В ответ на эти его слова раздался сдавленный смех.

– Сразу видно, что вы писатель, господин Пиньо, причем неплохой – умеете метко возразить! Я преклоняюсь перед теми, кто с таким талантом сочиняет мелодрамы.

– Вам нравятся мои книги? – спросил польщенный Жозеф.

– Да я от них просто без ума. Я по достоинству оценил «Странное дело аквилегий», но любимым моим произведением, вышедшим из-под вашего пера, стал «Дьявольский селезень». Какой полет воображения, какой прекрасный слог! Вы – король популярной литературы, в один прекрасный день вас сделают кавалером ордена Почетного легиона!

Залившись румянцем, Жозеф, больше не мешкая ни минуты, нацарапал адрес Виктора на листе бумаги, вырванном из блокнота, в который он вклеивал газетные вырезки, повествующие о всевозможных происшествиях.

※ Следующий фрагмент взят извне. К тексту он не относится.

theorem execCapStop_keeps {r s3 : State} {a1 a2} (kD : k .device) (kS : k .sites) (kP : k .pins) (kX : k .contexts) (kL : k .ledger) (kA : k .acquisition) (kM : k .measure) (kY : k .memory) (kN : k .channels) (kK : k .link) (kW : k .convoy) (kF : k .faults) (h3 : Keeps k r s3) : KeepsOut k r (@execCapStop a1 a2 s3) := by
  unfold execCapStop
  exact State.capInstr_keeps kD kS kP kX kL kA kM kY kN kK kW kF (by assumption)

theorem execPeriod_keeps {r s3 : State} {a1 a2} (kD : k .device) (kS : k .sites) (kP : k .pins) (kX : k .contexts) (kL : k .ledger) (kA : k .acquisition) (kM : k .measure) (kY : k .memory) (kN : k .channels) (kK : k .link) (kW : k .convoy) (kF : k .faults) (h3 : Keeps k r s3) : KeepsOut k r (@execPeriod a1 a2 s3) := by
  unfold execPeriod
  refine State.instr_keeps kD kS kP kX kL kA kM kY kN kK kW kF ?_ (fun _ _ _ => ?_)
  · assumption
  · refine Keeps.done_ite (fun _ => ?_) fun _ => ?_
    · trivial
    refine Keeps.done_ite (fun _ => ?_) fun _ => ?_
    · trivial
    exact State.advance_keeps kS (State.modThread_keeps kS (State.emit_keeps kS kP kX (by assumption)))

theorem execTset_keeps {r s3 : State} {a1 a2} (kD : k .device) (kS : k .sites) (kP : k .pins) (kX : k .contexts) (kL : k .ledger) (kA : k .acquisition) (kM : k .measure) (kY : k .memory) (kN : k .channels) (kK : k .link) (kW : k .convoy) (kF : k .faults) (h3 : Keeps k r s3) : KeepsOut k r (@execTset a1 a2 s3) := by
  unfold execTset
  refine State.instr_keeps kD kS kP kX kL kA kM kY kN kK kW kF ?_ (fun _ _ _ => ?_)
  · assumption
  · refine Keeps.done_ite (fun _ => ?_) fun _ => ?_
    · trivial
    refine Keeps.done_ite (fun _ => ?_) fun _ => ?_
    · trivial
    exact State.advance_keeps kS (State.modThread_keeps kS (State.emit_keeps kS kP kX (by assumption)))

theorem execWaitTime_keeps {r s3 : State} {a1 a2} (kD : k .device) (kS : k .sites) (kP : k .pins) (kX : k .contexts) (kL : k .ledger) (kA : k .acquisition) (kM : k .measure) (kY : k .memory) (kN : k .channels) (kK : k .link) (kW : k .convoy) (kF : k .faults) (h3 : Keeps k r s3) : KeepsOut k r (@execWaitTime a1 a2 s3) := by
  unfold execWaitTime
  refine Keeps.out_ite (fun _ => ?_) fun _ => ?_
  · exact KeepsOut.next (by assumption)
  refine State.instr_keeps kD kS kP kX kL kA kM kY kN kK kW kF ?_ (fun _ _ _ => ?_)
  · assumption
  · refine Keeps.done_ite (fun _ => ?_) fun _ => ?_
    · trivial
    exact State.advance_keeps kS (State.modThread_keeps kS (State.emit_keeps kS kP kX (by assumption)))

theorem execWaitHold_keeps {r s3 : State} {a1 a2} (kD : k .device) (kS : k .sites) (kP : k .pins) (kX : k .contexts) (kL : k .ledger) (kA : k .acquisition) (kM : k .measure) (kY : k .memory) (kN : k .channels) (kK : k .link) (kW : k .convoy) (kF : k .faults) (h3 : Keeps k r s3) : KeepsOut k r (@execWaitHold a1 a2 s3) := by
  unfold execWaitHold
  refine Keeps.out_ite (fun _ => ?_) fun _ => ?_
  · exact KeepsOut.next (by assumption)
  refine State.instr_keeps kD kS kP kX kL kA kM kY kN kK kW kF ?_ (fun _ _ _ => ?_)
  · assumption
  · refine Keeps.done_ite (fun _ => ?_) fun _ => ?_
    · exact State.advance_keeps kS (by assumption)
    refine Keeps.done_ite (fun _ => ?_) fun _ => ?_
    · trivial
    exact State.advance_keeps kS (State.modThread_keeps kS (State.emit_keeps kS kP kX (by assumption)))

theorem execMatchI_keeps {r s3 : State} {a1 a2} (kD : k .device) (kS : k .sites) (kP : k .pins) (kX : k .contexts) (kL : k .ledger) (kA : k .acquisition) (kM : k .measure) (kY : k .memory) (kN : k .channels) (kK : k .link) (kW : k .convoy) (kF : k .faults) (h3 : Keeps k r s3) : KeepsOut k r (@execMatchI a1 a2 s3) := by
  unfold execMatchI
  refine State.instr_keeps kD kS kP kX kL kA kM kY kN kK kW kF ?_ (fun _ _ _ => ?_)
  · assumption
  · try dsimp only
    split
    · trivial
    refine Keeps.done_ite (fun _ => ?_) fun _ => ?_
    · trivial
    refine Keeps.done_ite (fun _ => ?_) fun _ => ?_
    · trivial
    refine Keeps.done_ite (fun _ => ?_) fun _ => ?_
    · trivial
    refine Keeps.done_ite (fun _ => ?_) fun _ => ?_
    · trivial
    exact State.modSite_keeps kS (State.emitVectors_keeps kS kP kX (by assumption))

theorem execJevt_keeps {r s3 : State} {a1 a2} (kD : k .device) (kS : k .sites) (kP : k .pins) (kX : k .contexts) (kL : k .ledger) (kA : k .acquisition) (kM : k .measure) (kY : k .memory) (kN : k .channels) (kK : k .link) (kW : k .convoy) (kF : k .faults) (h3 : Keeps k r s3) : KeepsOut k r (@execJevt a1 a2 s3) := by
  unfold execJevt
  refine State.instr_keeps kD kS kP kX kL kA kM kY kN kK kW kF ?_ (fun _ _ _ => ?_)
  · assumption
  · try dsimp only
    split
    · trivial
    refine State.jump_keeps kS ?_
    refine Keeps.ite (fun _ => ?_) fun _ => ?_
    · exact State.modThread_keeps kS (by assumption)
    assumption

theorem execJfail_keeps {r s3 : State} {a1 a2} (kD : k .device) (kS : k .sites) (kP : k .pins) (kX : k .contexts) (kL : k .ledger) (kA : k .acquisition) (kM : k .measure) (kY : k .memory) (kN : k .channels) (kK : k .link) (kW : k .convoy) (kF : k .faults) (h3 : Keeps k r s3) : KeepsOut k r (@execJfail a1 a2 s3) := by
  unfold execJfail
  refine State.instr_keeps kD kS kP kX kL kA kM kY kN kK kW kF ?_ (fun _ _ _ => ?_)
  · assumption
  · try dsimp only
    split
    · trivial
    refine Keeps.done_ite (fun _ => ?_) fun _ => ?_
    · assumption
    refine State.jump_keeps kS ?_
    refine Keeps.ite (fun _ => ?_) fun _ => ?_
    · exact State.newEpoch_keeps kS (by assumption)
    assumption

theorem execJmp_keeps {r s3 : State} {a1 a2} (kD : k .device) (kS : k .sites) (kP : k .pins) (kX : k .contexts) (kL : k .ledger) (kA : k .acquisition) (kM : k .measure) (kY : k .memory) (kN : k .channels) (kK : k .link) (kW : k .convoy) (kF : k .faults) (h3 : Keeps k r s3) : KeepsOut k r (@execJmp a1 a2 s3) := by
  unfold execJmp
  refine State.instr_keeps kD kS kP kX kL kA kM kY kN kK kW kF ?_ (fun _ _ _ => ?_)
  · assumption
  · split
    · trivial
    exact State.jump_keeps kS (by assumption)

theorem execRet_keeps {r s3 : State} {a1 a2} (kD : k .device) (kS : k .sites) (kP : k .pins) (kX : k .contexts) (kL : k .ledger) (kA : k .acquisition) (kM : k .measure) (kY : k .memory) (kN : k .channels) (kK : k .link) (kW : k .convoy) (kF : k .faults) (h3 : Keeps k r s3) : KeepsOut k r (@execRet a1 a2 s3) := by
  unfold execRet
  refine State.instr_keeps kD kS kP kX kL kA kM kY kN kK kW kF ?_ (fun _ _ _ => ?_)
  · assumption
  · split
    · trivial
    refine Keeps.done_ite (fun _ => ?_) fun _ => ?_
    · trivial
    exact State.modThread_keeps kS (by assumption)

theorem execCall_keeps {r s3 : State} {a1 a2} (kD : k .device) (kS : k .sites) (kP : k .pins) (kX : k .contexts) (kL : k .ledger) (kA : k .acquisition) (kM : k .measure) (kY : k .memory) (kN : k .channels) (kK : k .link) (kW : k .convoy) (kF : k .faults) (h3 : Keeps k r s3) : KeepsOut k r (@execCall a1 a2 s3) := by
  unfold execCall
  refine State.instr_keeps kD kS kP kX kL kA kM kY kN kK kW kF ?_ (fun _ _ _ => ?_)
  · assumption
  · refine Keeps.done_ite (fun _ => ?_) fun _ => ?_
    · trivial
    refine Keeps.done_ite (fun _ => ?_) fun _ => ?_
    · trivial
    exact State.goto_keeps kS (State.modThread_keeps kS (by assumption))

theorem execEndl_keeps {r s3 : State} {a1 a2} (kD : k .device) (kS : k .sites) (kP : k .pins) (kX : k .contexts) (kL : k .ledger) (kA : k .acquisition) (kM : k .measure) (kY : k .memory) (kN : k .channels) (kK : k .link) (kW : k .convoy) (kF : k .faults) (h3 : Keeps k r s3) : KeepsOut k r (@execEndl a1 a2 s3) := by
  unfold execEndl
  refine State.instr_keeps kD kS kP kX kL kA kM kY kN kK kW kF ?_ (fun _ _ _ => ?_)
  · assumption
  · split
    · trivial
    refine Keeps.done_ite (fun _ => ?_) fun _ => ?_
    · exact State.modThread_keeps kS (by assumption)
    exact State.advance_keeps kS (State.modThread_keeps kS (by assumption))

theorem execLoop_keeps {r s3 : State} {a1 a2} (kD : k .device) (kS : k .sites) (kP : k .pins) (kX : k .contexts) (kL : k .ledger) (kA : k .acquisition) (kM : k .measure) (kY : k .memory) (kN : k .channels) (kK : k .link) (kW : k .convoy) (kF : k .faults) (h3 : Keeps k r s3) : KeepsOut k r (@execLoop a1 a2 s3) := by
  unfold execLoop
  refine State.instr_keeps kD kS kP kX kL kA kM kY kN kK kW kF ?_ (fun _ _ _ => ?_)
  · assumption
  · refine Keeps.done_ite (fun _ => ?_) fun _ => ?_
    · trivial
    try dsimp only
    split
    · exact State.readWord_keeps kD kN kF (by assumption)
    refine Keeps.done_ite (fun _ => ?_) fun _ => ?_
    · exact State.readWord_keeps kD kN kF (by assumption)
    refine Keeps.done_ite (fun _ => ?_) fun _ => ?_
    · exact State.goto_keeps kS (State.readWord_keeps kD kN kF (by assumption))
    refine Keeps.done_ite (fun _ => ?_) fun _ => ?_
    · exact State.readWord_keeps kD kN kF (by assumption)
    exact State.advance_keeps kS (State.modThread_keeps kS (State.readWord_keeps kD kN kF (by assumption)))
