theorem execPdelayFail_keeps {r s2 : State} {a1} (kT : k .time) (h2 : Keeps k r s2) : KeepsOut k r (@execPdelayFail a1 s2) := by
  unfold execPdelayFail
  refine Keeps.out_ite (fun _ => ?_) fun _ => ?_
  · exact KeepsOut.next (State.raise_keeps (State.setNat_keeps (State.modPdelay_keeps kT (by assumption))))
  exact KeepsOut.next (by assumption)

theorem execHoldoverLimit_keeps {r s1 : State} (kT : k .time) (h1 : Keeps k r s1) : KeepsOut k r (@execHoldoverLimit s1) := by
  unfold execHoldoverLimit
  split
  · refine Keeps.out_ite (fun _ => ?_) fun _ => ?_
    · exact KeepsOut.next (State.setQuality_keeps kT (by assumption))
    exact KeepsOut.next (by assumption)
  exact KeepsOut.next (by assumption)

theorem execPtpSyncTimeout_keeps {r s1 : State} (kT : k .time) (h1 : Keeps k r s1) : KeepsOut k r (@execPtpSyncTimeout s1) := by
  unfold execPtpSyncTimeout
  refine Keeps.out_ite (fun _ => ?_) fun _ => ?_
  · exact KeepsOut.next (State.loseLock_keeps kT (by assumption))
  exact KeepsOut.next (by assumption)

theorem execAnnounceReceiptTimeout_keeps {r s1 : State} (kT : k .time) (h1 : Keeps k r s1) : KeepsOut k r (@execAnnounceReceiptTimeout s1) := by
  unfold execAnnounceReceiptTimeout
  refine Keeps.out_ite (fun _ => ?_) fun _ => ?_
  · refine Keeps.out_ite (fun _ => ?_) fun _ => ?_
    · exact KeepsOut.next (State.loseLock_keeps kT (State.selectMaster_keeps kT (by assumption)))
    refine Keeps.out_ite (fun _ => ?_) fun _ => ?_
    · exact KeepsOut.next (State.loseLock_keeps kT (by assumption))
    exact KeepsOut.next (by assumption)
  exact KeepsOut.next (by assumption)

theorem execDelayReqSend_keeps {r s2 : State} {a1} (kT : k .time) (h2 : Keeps k r s2) : KeepsOut k r (@execDelayReqSend a1 s2) := by
  unfold execDelayReqSend
  split
  · exact KeepsOut.next (by assumption)
  refine Keeps.out_ite (fun _ => ?_) fun _ => ?_
  · exact KeepsOut.next (State.send_keeps (State.modTime_keeps kT (by assumption)))
  exact KeepsOut.next (by assumption)

theorem execPdelayReqSend_keeps {r s3 : State} {a1 a2} (kT : k .time) (h3 : Keeps k r s3) : KeepsOut k r (@execPdelayReqSend a1 a2 s3) := by
  unfold execPdelayReqSend
  refine Keeps.out_ite (fun _ => ?_) fun _ => ?_
  · exact KeepsOut.next (State.send_keeps (State.modPdelay_keeps kT (by assumption)))
  exact KeepsOut.next (by assumption)

theorem execAnnounceSend_keeps {r s1 : State} (kT : k .time) (h1 : Keeps k r s1) : KeepsOut k r (@execAnnounceSend s1) := by
  unfold execAnnounceSend
  refine Keeps.out_ite (fun _ => ?_) fun _ => ?_
  · refine KeepsOut.next ?_
    refine Keeps.each ?_ fun _ _ _ => ?_
    · exact State.modTime_keeps kT (by assumption)
    exact State.send_keeps (by assumption)
  exact KeepsOut.next (by assumption)

theorem execPtpSyncSend_keeps {r s1 : State} (kT : k .time) (h1 : Keeps k r s1) : KeepsOut k r (@execPtpSyncSend s1) := by
  unfold execPtpSyncSend
  refine Keeps.out_ite (fun _ => ?_) fun _ => ?_
  · refine KeepsOut.next ?_
    refine Keeps.each ?_ fun _ _ _ => ?_
    · exact State.modTime_keeps kT (State.free_keeps (by assumption))
    exact State.send_keeps (by assumption)
  exact KeepsOut.next (by assumption)

theorem execAnnounce_keeps {r s3 : State} {a1 a2} (kT : k .time) (h3 : Keeps k r s3) : KeepsOut k r (@execAnnounce a1 a2 s3) := by
  unfold execAnnounce
  refine Keeps.out_ite (fun _ => ?_) fun _ => ?_
  · exact KeepsOut.next (State.ptpTake_keeps kT (by assumption))
  refine KeepsOut.next ?_
  refine State.ptpForward_keeps ?_
  refine Keeps.ite (fun _ => ?_) fun _ => ?_
  · exact State.selectMaster_keeps kT (State.modTime_keeps kT (State.firstCopy_keeps kT (State.ptpTake_keeps kT (by assumption))))
  exact State.ptpTake_keeps kT (by assumption)

theorem execPdelayRespFollowUp_keeps {r s3 : State} {a1 a2} (kT : k .time) (h3 : Keeps k r s3) : KeepsOut k r (@execPdelayRespFollowUp a1 a2 s3) := by
  unfold execPdelayRespFollowUp
  refine Keeps.out_ite (fun _ => ?_) fun _ => ?_
  · exact KeepsOut.next (State.bump_keeps (by assumption))
  split
  · refine Keeps.out_ite (fun _ => ?_) fun _ => ?_
    · exact KeepsOut.next (State.pdelayDone_keeps kT (by assumption))
    exact KeepsOut.next (by assumption)
  exact KeepsOut.next (by assumption)

theorem execPdelayResp_keeps {r s3 : State} {a1 a2} (kT : k .time) (h3 : Keeps k r s3) : KeepsOut k r (@execPdelayResp a1 a2 s3) := by
  unfold execPdelayResp
  refine Keeps.out_ite (fun _ => ?_) fun _ => ?_
  · exact KeepsOut.next (State.bump_keeps (by assumption))
  split
  · refine Keeps.out_ite (fun _ => ?_) fun _ => ?_
    · refine Keeps.out_ite (fun _ => ?_) fun _ => ?_
      · exact KeepsOut.next (State.modPdelay_keeps kT (by assumption))
      exact KeepsOut.next (State.pdelayDone_keeps kT (by assumption))
    exact KeepsOut.next (by assumption)
  exact KeepsOut.next (by assumption)

theorem execPdelayReq_keeps {r s3 : State} {a1 a2} (h3 : Keeps k r s3) : KeepsOut k r (@execPdelayReq a1 a2 s3) := by
  unfold execPdelayReq
  refine Keeps.out_ite (fun _ => ?_) fun _ => ?_
  · exact KeepsOut.next (by assumption)
  refine Keeps.out_ite (fun _ => ?_) fun _ => ?_
  · exact KeepsOut.next (State.bump_keeps (by assumption))
  exact KeepsOut.next (State.send_keeps (State.send_keeps (by assumption)))

theorem execDelayResp_keeps {r s3 : State} {a1 a2} (kT : k .time) (h3 : Keeps k r s3) : KeepsOut k r (@execDelayResp a1 a2 s3) := by
  unfold execDelayResp
  refine Keeps.out_ite (fun _ => ?_) fun _ => ?_
  · exact KeepsOut.next (State.ptpTake_keeps kT (by assumption))
  refine KeepsOut.next ?_
  refine State.ptpForward_keeps ?_
  split
  · refine Keeps.ite (fun _ => ?_) fun _ => ?_
    · exact State.modTime_keeps kT (State.ptpTake_keeps kT (by assumption))
    exact State.ptpTake_keeps kT (by assumption)
  exact State.ptpTake_keeps kT (by assumption)

theorem execDelayReq_keeps {r s3 : State} {a1 a2} (kT : k .time) (h3 : Keeps k r s3) : KeepsOut k r (@execDelayReq a1 a2 s3) := by
  unfold execDelayReq
  refine Keeps.out_ite (fun _ => ?_) fun _ => ?_
  · exact KeepsOut.next (State.ptpTake_keeps kT (by assumption))
  refine KeepsOut.next ?_
  refine State.ptpForward_keeps ?_
  refine Keeps.ite (fun _ => ?_) fun _ => ?_
  · refine Keeps.each ?_ fun _ _ _ => ?_
    · exact State.ptpTake_keeps kT (by assumption)
    exact State.send_keeps (by assumption)
  exact State.ptpTake_keeps kT (by assumption)

theorem execFollowUp_keeps {r s3 : State} {a1 a2} (kT : k .time) (h3 : Keeps k r s3) : KeepsOut k r (@execFollowUp a1 a2 s3) := by
  unfold execFollowUp
  refine Keeps.out_ite (fun _ => ?_) fun _ => ?_
  · exact KeepsOut.next (State.ptpTake_keeps kT (by assumption))
  refine KeepsOut.next ?_
  refine State.ptpForward_keeps ?_
  split
  · refine Keeps.ite (fun _ => ?_) fun _ => ?_
    · exact State.useSync_keeps kT (State.ptpTake_keeps kT (by assumption))
    exact State.ptpTake_keeps kT (by assumption)
  exact State.ptpTake_keeps kT (by assumption)

theorem execPtpSync_keeps {r s3 : State} {a1 a2} (kT : k .time) (h3 : Keeps k r s3) : KeepsOut k r (@execPtpSync a1 a2 s3) := by
  unfold execPtpSync
  refine Keeps.out_ite (fun _ => ?_) fun _ => ?_
  · exact KeepsOut.next (State.ptpTake_keeps kT (by assumption))
  refine KeepsOut.next ?_
  refine State.ptpForward_keeps ?_
  refine Keeps.ite (fun _ => ?_) fun _ => ?_
  · refine Keeps.ite (fun _ => ?_) fun _ => ?_
    · exact State.modTime_keeps kT (State.modTime_keeps kT (State.firstCopy_keeps kT (State.bump_keeps (State.ptpTake_keeps kT (by assumption)))))
    exact State.useSync_keeps kT (State.modTime_keeps kT (State.firstCopy_keeps kT (State.bump_keeps (State.ptpTake_keeps kT (by assumption)))))
  exact State.bump_keeps (State.ptpTake_keeps kT (by assumption))

theorem State.alone_keeps {r s1 : State} (h1 : Keeps k r s1) : Keeps k r (@State.alone s1) := by
  unfold State.alone
  refine Keeps.ite (fun _ => ?_) fun _ => ?_
  · assumption
  exact State.setNat_keeps (by assumption)

theorem State.modPort_keeps {r s1 : State} {a2 a3} (kR : k .ring) (h1 : Keeps k r s1) : Keeps k r (@State.modPort s1 a2 a3) := by
  unfold State.modPort
  exact Keeps.put_ring kR (by assumption)

theorem State.sendOn_keeps {r s1 : State} {a2 a3 a4 a5} (kR : k .ring) (h1 : Keeps k r s1) : Keeps k r (@State.sendOn s1 a2 a3 a4 a5) := by
  unfold State.sendOn
  refine Keeps.ite (fun _ => ?_) fun _ => ?_
  · assumption
  refine Keeps.ite (fun _ => ?_) fun _ => ?_
  · exact State.bump_keeps (by assumption)
  exact State.send_keeps (State.modPort_keeps kR (by assumption))

theorem State.noteConsumed_keeps {r s1 : State} {a2} (kR : k .ring) (h1 : Keeps k r s1) : Keeps k r (@State.noteConsumed s1 a2) := by
  unfold State.noteConsumed
  refine Keeps.ite (fun _ => ?_) fun _ => ?_
  · exact Keeps.put_ring kR (by assumption)
  assumption

theorem State.spoilCopy_keeps {r s1 : State} {a2 a3} (h1 : Keeps k r s1) : Keeps k r (@State.spoilCopy s1 a2 a3) := by
  unfold State.spoilCopy
  refine Keeps.ite (fun _ => ?_) fun _ => ?_
  · refine Keeps.ite (fun _ => ?_) fun _ => ?_
    · exact State.send_keeps (State.free_keeps (by assumption))
    exact State.free_keeps (by assumption)
  assumption

theorem State.dropFrame_keeps {r s1 : State} (h1 : Keeps k r s1) : Keeps k r (@State.dropFrame s1) := by
  unfold State.dropFrame
  exact State.raise_keeps (State.bump_keeps (State.crossed_keeps (by assumption)))

theorem State.classify_keeps {r s1 : State} {a2 a3} (kT : k .time) (h1 : Keeps k r s1) : Keeps k r (@State.classify s1 a2 a3).2 := by
  unfold State.classify
  refine Keeps.snd_ite (fun _ => ?_) fun _ => ?_
  · exact Keeps.mkSnd (by assumption)
  refine Keeps.snd_ite (fun _ => ?_) fun _ => ?_
  · exact Keeps.mkSnd (State.dropFrame_keeps (by assumption))
  refine Keeps.snd_ite (fun _ => ?_) fun _ => ?_
  · exact Keeps.mkSnd (by assumption)
  refine Keeps.snd_ite (fun _ => ?_) fun _ => ?_
  · exact Keeps.mkSnd (State.spoilCopy_keeps (State.bump_keeps (by assumption)))
  refine Keeps.snd_ite (fun _ => ?_) fun _ => ?_
  · exact Keeps.mkSnd (State.ptpOther_keeps kT (by assumption))
  refine Keeps.snd_ite (fun _ => ?_) fun _ => ?_
  · exact Keeps.mkSnd (State.bump_keeps (by assumption))
  refine Keeps.snd_ite (fun _ => ?_) fun _ => ?_
  · exact Keeps.mkSnd (by assumption)
  refine Keeps.snd_ite (fun _ => ?_) fun _ => ?_
  · exact Keeps.mkSnd (by assumption)
  refine Keeps.snd_ite (fun _ => ?_) fun _ => ?_
  · refine Keeps.mkSnd ?_
    refine Keeps.ite (fun _ => ?_) fun _ => ?_
    · assumption
    exact State.bump_keeps (by assumption)
  refine Keeps.snd_ite (fun _ => ?_) fun _ => ?_
  · exact Keeps.mkSnd (by assumption)
  exact Keeps.mkSnd (by assumption)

Тут его внимание привлек какой-то скрип. По винтовой лестнице в перкалевом костюме цвета слоновой кости и с цилиндром на голове спускался Кэндзи. Он поклонился Даглану, затем обратился к Жозефу и сказал:

– Я ухожу. Не забудьте приготовить книги, заказанные вчера господином Мандолом.

Зять подождал, пока за ним не закроется дверь, и констатировал:

– Он по-прежнему видит во мне только приказчика!

– А кто это? – спросил Даглан.

– Господин Мори, мой тесть, – проворчал Жозеф и протянул ему адрес Виктора.

Фредерик проворно засунул листок в карман, повернулся и вышел на улицу.

Даглан без труда отыскал глазами Кэндзи, фланировавшего в сторону бульвара Сен-Жермен, и перешел через дорогу, чтобы вести за ним наблюдение с противоположного тротуара. Накопленный за долгие годы опыт научил его запоминать всех, даже тех, с кем он встречался только мельком.

«Значит, это партнер Виктора Легри. Чего-чего, а галантности и манер ему не занимать».

Пока из граммофона доносилось трескучее урчание, Жозеф, оставшийся в лавке один, невидящими глазами смотрел на витрину. Этот Даглан говорил честно или же врал как сивый мерин? О разговоре с ним, пожалуй, лучше будет умолчать и не говорить Виктору, что его адрес этому человеку дал не кто иной, как шурин.


Женщина стояла к нему спиной, поэтому оценить по достоинству ее очарование он не мог. Хотя на ней была бесформенная блуза, тонкий стан и густые, собранные в шиньон волосы свидетельствовали о приятной наружности. Лицо, прикованное к картине на мольберте, оставалось невидимым. На полотне была изображена цветущая девчушка лет двух-трех в платье из шотландки и лакированных туфельках. В правой руке она сжимала обруч, левую тянула к зрителю. Сценка напоминала собой жанровый фотографический портрет. Спонтанность образа дополнялась радостью девочки и ее спутанными кудряшками, очень напоминавшими волосы художницы.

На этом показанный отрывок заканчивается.